● DESCRIPTION OF THE TASK
Return only those lines of the material that contain "lies".

● DATA FOR REVIEW
-- -- --

/-- Register rows of the block at 0x0, part 1. -/
def regBlock0_0 : List RegRow := [
  ⟨0x0, [], true, false, 0, 0, .plain, [⟨0, 0, 1, .ro, 0⟩, ⟨1, 1, 1, .ro, 0⟩, ⟨2, 2, 1, .ro, 0⟩, ⟨3, 3, 2, .ro, 0⟩]⟩,
  ⟨0x4, [], false, false, 0, 0, .plain, [⟨4, 0, 3, .ro, 0⟩, ⟨5, 4, 5, .ro, 0⟩, ⟨6, 12, 3, .ro, 0⟩]⟩,
  ⟨0x8, [], false, false, 0, 0, .plain, [⟨7, 0, 8, .rws, 16⟩, ⟨8, 8, 16, .rws, 32⟩]⟩,
  ⟨0xC, [], false, false, 0, 0, .plain, [⟨9, 0, 16, .rws, 100⟩, ⟨10, 16, 16, .rws, 10⟩]⟩,
  ⟨0x10, [], true, false, 0, 0, .plain, [⟨11, 0, 16, .rws, 16000⟩]⟩,
  ⟨0x14, [], false, false, 0, 0, .plain, [⟨12, 0, 16, .rws, 100⟩]⟩,
  ⟨0x18, [], true, false, 0, 0, .plain, [⟨13, 0, 10, .ro, 0⟩, ⟨14, 16, 10, .ro, 0⟩]⟩,
  ⟨0x1C, [], true, false, 0, 0, .plain, [⟨15, 0, 1, .rw1c, 0⟩, ⟨16, 1, 1, .rw1c, 0⟩, ⟨17, 2, 1, .rw1c, 0⟩, ⟨18, 3, 1, .rw1c, 0⟩]⟩,
  ⟨0x20, [], true, false, 0, 0, .counterLo, [⟨19, 0, 32, .ro, 0⟩]⟩,
  ⟨0x24, [], true, false, 0, 0, .counterHi, [⟨20, 0, 16, .ro, 0⟩]⟩,
  ⟨0x28, [], true, false, 0, 0, .counterLo, [⟨21, 0, 32, .ro, 0⟩]⟩,
  ⟨0x2C, [], true, false, 0, 0, .counterHi, [⟨22, 0, 16, .ro, 0⟩]⟩,
  ⟨0x30, [], true, false, 0, 0, .counterLo, [⟨23, 0, 32, .ro, 0⟩]⟩,
  ⟨0x34, [], true, false, 0, 0, .counterHi, [⟨24, 0, 16, .ro, 0⟩]⟩,
  ⟨0x40, [(4, 0x10)], true, true, 0, 0, .plain, [⟨25, 0, 1, .rw, 0⟩, ⟨26, 8, 5, .rw, 1⟩]⟩,
  ⟨0x44, [(4, 0x10)], true, true, 0, 0, .plain, [⟨27, 0, 12, .rw, 0⟩]⟩,
  ⟨0x48, [(4, 0x10)], true, true, 0, 0, .plain, [⟨28, 0, 22, .rw, 0⟩]⟩,
  ⟨0x80, [], true, true, 0, 0, .plain, [⟨29, 0, 1, .wo, 0⟩, ⟨30, 1, 1, .ro, 0⟩]⟩,
  ⟨0x1000, [], false, false, 0, 0, .plain, [⟨31, 12, 20, .rw, 0⟩]⟩,
  ⟨0x1004, [], false, false, 0, 0, .plain, [⟨32, 0, 32, .rw, 0⟩]⟩,
  ⟨0x1008, [], false, false, 0, 0, .plain, [⟨33, 0, 5, .rw, 4⟩, ⟨34, 16, 6, .rw, 0⟩, ⟨35, 31, 1, .rw, 0⟩]⟩,
  ⟨0x100C, [], false, false, 0, 0, .plain, [⟨36, 0, 16, .ro, 0⟩, ⟨37, 16, 1, .ro, 0⟩, ⟨38, 17, 1, .rw1c, 0⟩, ⟨39, 24, 8, .ro, 0⟩]⟩,
  ⟨0x1010, [], false, false, 0, 0, .plain, [⟨40, 0, 32, .ro, 0⟩]⟩,
  ⟨0x1014, [], false, false, 0, 0, .plain, [⟨41, 1, 15, .rws, 32767⟩]⟩]

/-- Register rows of the block at 0x0, part 2. -/
def regBlock0_1 : List RegRow := [
  ⟨0x1018, [], false, false, 0, 0, .plain, [⟨42, 0, 1, .wo, 0⟩]⟩,
  ⟨0x1100, [(64, 0x4)], true, false, 0, 0, .plain, [⟨43, 0, 8, .rw, 1⟩, ⟨44, 8, 16, .rw, 0⟩, ⟨45, 24, 1, .rw, 1⟩]⟩,
  ⟨0x2000, [(32, 0x20)], true, false, 4, 0, .plain, [⟨46, 12, 20, .rw, 0⟩]⟩,
  ⟨0x2004, [(32, 0x20)], true, false, 4, 0, .plain, [⟨47, 0, 32, .rw, 0⟩]⟩,
  ⟨0x2008, [(32, 0x20)], true, false, 4, 0, .plain, [⟨48, 0, 5, .rw, 4⟩, ⟨49, 8, 5, .rw, 0⟩, ⟨50, 16, 2, .rw, 0⟩, ⟨51, 20, 1, .rw, 0⟩, ⟨52, 31, 1, .rw, 0⟩]⟩,
  ⟨0x200C, [(32, 0x20)], true, false, 4, 0, .plain, [⟨53, 0, 16, .ro, 0⟩, ⟨54, 16, 1, .rw1c, 0⟩, ⟨55, 17, 3, .ro, 0⟩, ⟨56, 20, 1, .ro, 0⟩]⟩,
  ⟨0x2400, [(32, 0x20)], true, false, 4, 0, .plain, [⟨57, 12, 20, .rw, 0⟩]⟩,
  ⟨0x2404, [(32, 0x20)], true, false, 4, 0, .plain, [⟨58, 0, 32, .rw, 0⟩]⟩,
  ⟨0x2408, [(32, 0x20)], true, false, 4, 0, .plain, [⟨59, 0, 5, .rw, 4⟩, ⟨60, 16, 6, .rw, 0⟩, ⟨61, 31, 1, .rw, 0⟩]⟩,
  ⟨0x240C, [(32, 0x20)], true, false, 4, 0, .plain, [⟨62, 0, 16, .ro, 0⟩, ⟨63, 16, 1, .ro, 0⟩, ⟨64, 17, 1, .rw1c, 0⟩, ⟨65, 18, 3, .ro, 0⟩]⟩,
  ⟨0x2800, [(9, 0x4)], false, false, 0, 0, .plain, [⟨66, 0, 6, .ro, 0⟩, ⟨67, 6, 6, .ro, 0⟩, ⟨68, 16, 1, .ro, 0⟩, ⟨69, 17, 1, .ro, 0⟩]⟩,
  ⟨0x2840, [], false, false, 0, 0, .plain, [⟨70, 0, 8, .ro, 0⟩, ⟨71, 8, 1, .ro, 0⟩]⟩,
  ⟨0x2844, [], false, false, 0, 0, .plain, [⟨72, 0, 16, .ro, 0⟩]⟩]

/-- Register rows whose first offset lies in 0x0 … 0x3FFF. -/
def regBlock0 : List RegRow := regBlock0_0 ++ regBlock0_1

/-- Register rows of the block at 0x20000, part 1. -/
def regBlock8_0 : List RegRow := [
  ⟨0x20000, [], false, false, 0, 0, .plain, [⟨73, 0, 1, .rws, 1⟩, ⟨74, 8, 1, .wo, 0⟩]⟩,
  ⟨0x20004, [], false, false, 0, 0, .plain, [⟨75, 0, 1, .rw1c, 0⟩, ⟨76, 1, 1, .rw1c, 0⟩, ⟨77, 2, 1, .rw1c, 0⟩, ⟨78, 3, 1, .rw1c, 0⟩, ⟨79, 8, 4, .ro, 0⟩]⟩,
  ⟨0x20008, [], false, false, 0, 0, .plain, [⟨80, 0, 16, .ro, 0⟩, ⟨81, 16, 16, .ro, 0⟩]⟩,
  ⟨0x2000C, [], false, false, 0, 0, .plain, [⟨82, 0, 16, .rws, 256⟩]⟩,
  ⟨0x20010, [], false, false, 0, 0, .plain, [⟨83, 0, 16, .rws, 300⟩, ⟨84, 16, 8, .rws, 51⟩]⟩,
  ⟨0x20014, [], false, false, 0, 0, .plain, [⟨85, 0, 16, .rws, 10000⟩]⟩,
  ⟨0x20018, [], false, false, 0, 0, .plain, [⟨86, 0, 16, .ro, 0⟩, ⟨87, 16, 16, .ro, 0⟩]⟩,
  ⟨0x2001C, [], false, false, 0, 0, .plain, [⟨88, 0, 15, .ro, 0⟩]⟩,
  ⟨0x20020, [], false, false, 0, 0, .plain, [⟨89, 0, 4, .ro, 0⟩, ⟨90, 16, 16, .ro, 0⟩]⟩,
  ⟨0x20030, [], false, false, 0, 0, .plain, [⟨91, 0, 22, .rw, 0⟩, ⟨92, 24, 1, .wo, 0⟩, ⟨93, 25, 1, .rw, 0⟩, ⟨94, 26, 1, .ro, 0⟩]⟩,
  ⟨0x20100, [(16, 0x10)], false, false, 0, 0, .plain, [⟨95, 0, 26, .ro, 0⟩, ⟨96, 28, 3, .ro, 0⟩, ⟨97, 31, 1, .ro, 0⟩]⟩,
  ⟨0x20104, [(16, 0x10)], false, false, 0, 0, .plain, [⟨98, 0, 8, .ro, 0⟩, ⟨99, 8, 9, .ro, 0⟩, ⟨100, 24, 7, .ro, 0⟩]⟩,
  ⟨0x20108, [(16, 0x10)], false, false, 0, 0, .plain, [⟨101, 0, 32, .ro, 0⟩]⟩,
  ⟨0x2010C, [(16, 0x10)], false, false, 0, 0, .plain, [⟨102, 0, 32, .ro, 0⟩]⟩]

/-- Register rows whose first offset lies in 0x20000 … 0x23FFF. -/
def regBlock8 : List RegRow := regBlock8_0

/-- Register rows of the block at 0x24000, part 1. -/
def regBlock9_0 : List RegRow := [
  ⟨0x24000, [], false, false, 0, 0, .plain, [⟨103, 0, 1, .rw, 1⟩, ⟨104, 4, 2, .ro, 0⟩]⟩,
  ⟨0x24004, [], false, false, 0, 0, .plain, [⟨105, 0, 1, .rw1c, 0⟩, ⟨106, 1, 1, .rw1c, 0⟩, ⟨107, 2, 1, .rw1c, 0⟩, ⟨108, 3, 1, .ro, 0⟩, ⟨109, 8, 6, .ro, 0⟩, ⟨110, 16, 6, .ro, 0⟩, ⟨111, 24, 6, .ro, 48⟩]⟩,
  ⟨0x24008, [], false, false, 0, 0, .plain, [⟨112, 0, 1, .rws, 0⟩, ⟨113, 1, 1, .rws, 0⟩, ⟨114, 2, 1, .rws, 0⟩]⟩,
  ⟨0x2400C, [], false, false, 0, 0, .plain, [⟨115, 0, 8, .rws, 8⟩, ⟨116, 8, 1, .rws, 1⟩]⟩,
  ⟨0x24010, [], false, false, 0, 0, .plain, [⟨117, 0, 16, .rws, 10⟩]⟩,
  ⟨0x24020, [(4, 0x8)], false, false, 0, 0, .plain, [⟨118, 0, 32, .rws, 4294967295⟩]⟩,
  ⟨0x24040, [], false, false, 0, 4, .plain, [⟨118, 0, 32, .rws, 0⟩]⟩,
  ⟨0x24048, [], false, false, 0, 5, .plain, [⟨118, 0, 32, .rws, 0⟩]⟩,
  ⟨0x24024, [(4, 0x8)], false, false, 0, 0, .plain, [⟨119, 0, 16, .rws, 255⟩]⟩,
  ⟨0x24044, [], false, false, 0, 4, .plain, [⟨119, 0, 16, .rws, 3840⟩]⟩,
  ⟨0x2404C, [], false, false, 0, 5, .plain, [⟨119, 0, 16, .rws, 61440⟩]⟩,
  ⟨0x24060, [], false, false, 0, 0, .counterLo, [⟨120, 0, 32, .ro, 0⟩]⟩,
  ⟨0x24064, [], false, false, 0, 0, .counterHi, [⟨121, 0, 16, .ro, 0⟩]⟩,
  ⟨0x24068, [], false, false, 0, 0, .counterLo, [⟨122, 0, 32, .ro, 0⟩]⟩,
  ⟨0x2406C, [], false, false, 0, 0, .counterHi, [⟨123, 0, 16, .ro, 0⟩]⟩,
  ⟨0x24070, [], false, false, 0, 0, .counterLo, [⟨124, 0, 32, .ro, 0⟩]⟩,
  ⟨0x24074, [], false, false, 0, 0, .counterHi, [⟨125, 0, 16, .ro, 0⟩]⟩,
  ⟨0x24078, [], false, false, 0, 0, .counterLo, [⟨126, 0, 32, .ro, 0⟩]⟩,
  ⟨0x2407C, [], false, false, 0, 0, .counterHi, [⟨127, 0, 16, .ro, 0⟩]⟩,
  ⟨0x24080, [], false, false, 0, 0, .counterLo, [⟨128, 0, 32, .ro, 0⟩]⟩,
  ⟨0x24084, [], false, false, 0, 0, .counterHi, [⟨129, 0, 16, .ro, 0⟩]⟩,
  ⟨0x24400, [(48, 0x10)], false, false, 0, 0, .plain, [⟨130, 0, 3, .ro, 0⟩, ⟨131, 4, 3, .ro, 0⟩, ⟨132, 7, 1, .ro, 0⟩, ⟨133, 8, 1, .ro, 0⟩, ⟨134, 9, 1, .ro, 0⟩, ⟨135, 16, 7, .ro, 0⟩]⟩,
  ⟨0x24404, [(48, 0x10)], false, false, 0, 0, .plain, [⟨136, 0, 22, .ro, 0⟩]⟩,
  ⟨0x24408, [(48, 0x10)], false, false, 0, 0, .plain, [⟨137, 0, 12, .ro, 0⟩]⟩]

/-- Register rows whose first offset lies in 0x24000 … 0x27FFF. -/
def regBlock9 : List RegRow := regBlock9_0

/-- Register rows of the block at 0x28000, part 1. -/
def regBlockA_0 : List RegRow := [
  ⟨0x28000, [], false, false, 0, 0, .plain, [⟨138, 0, 3, .rws, 2⟩]⟩,
  ⟨0x28004, [], false, false, 0, 0, .plain, [⟨139, 0, 1, .ro, 0⟩, ⟨140, 1, 1, .rw1c, 0⟩]⟩,
  ⟨0x28010, [(16, 0x4)], false, false, 0, 0, .plain, [⟨141, 0, 32, .wo, 0⟩]⟩,
  ⟨0x28050, [], false, false, 0, 0, .plain, [⟨142, 0, 32, .wo, 0⟩]⟩,
  ⟨0x28054, [], false, false, 0, 0, .plain, [⟨143, 0, 2, .wo, 0⟩, ⟨144, 8, 4, .wo, 0⟩]⟩,
  ⟨0x28058, [], false, false, 0, 0, .plain, [⟨145, 0, 6, .wo, 0⟩, ⟨146, 8, 2, .wo, 0⟩]⟩,
  ⟨0x28060, [], false, false, 0, 0, .counterLo, [⟨147, 0, 32, .ro, 0⟩]⟩,
  ⟨0x28064, [], false, false, 0, 0, .counterHi, [⟨148, 0, 16, .ro, 0⟩]⟩,
  ⟨0x28068, [], false, false, 0, 0, .counterLo, [⟨149, 0, 32, .ro, 0⟩]⟩,
  ⟨0x2806C, [], false, false, 0, 0, .counterHi, [⟨150, 0, 16, .ro, 0⟩]⟩,
  ⟨0x28080, [(8, 0x4)], false, false, 0, 0, .plain, [⟨151, 0, 32, .ro, 0⟩]⟩,
  ⟨0x28100, [(64, 0x10)], false, false, 0, 0, .pairLo, [⟨152, 0, 32, .ro, 0⟩]⟩,
  ⟨0x28104, [(64, 0x10)], false, false, 0, 0, .pairHi, [⟨153, 0, 32, .ro, 0⟩]⟩,
  ⟨0x28108, [(64, 0x10)], false, false, 0, 0, .plain, [⟨154, 0, 32, .ro, 0⟩]⟩,
  ⟨0x2810C, [(64, 0x10)], false, false, 0, 0, .plain, [⟨155, 0, 1, .ro, 0⟩, ⟨156, 1, 2, .ro, 0⟩, ⟨157, 8, 4, .ro, 0⟩]⟩]

/-- Register rows whose first offset lies in 0x28000 … 0x2BFFF. -/
def regBlockA : List RegRow := regBlockA_0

-- -- --

● RESPONSE TO THIS EXERCISE
/-- Register rows whose first offset lies in 0x0 … 0x3FFF. -/
/-- Register rows whose first offset lies in 0x20000 … 0x23FFF. -/
/-- Register rows whose first offset lies in 0x24000 … 0x27FFF. -/
/-- Register rows whose first offset lies in 0x28000 … 0x2BFFF. -/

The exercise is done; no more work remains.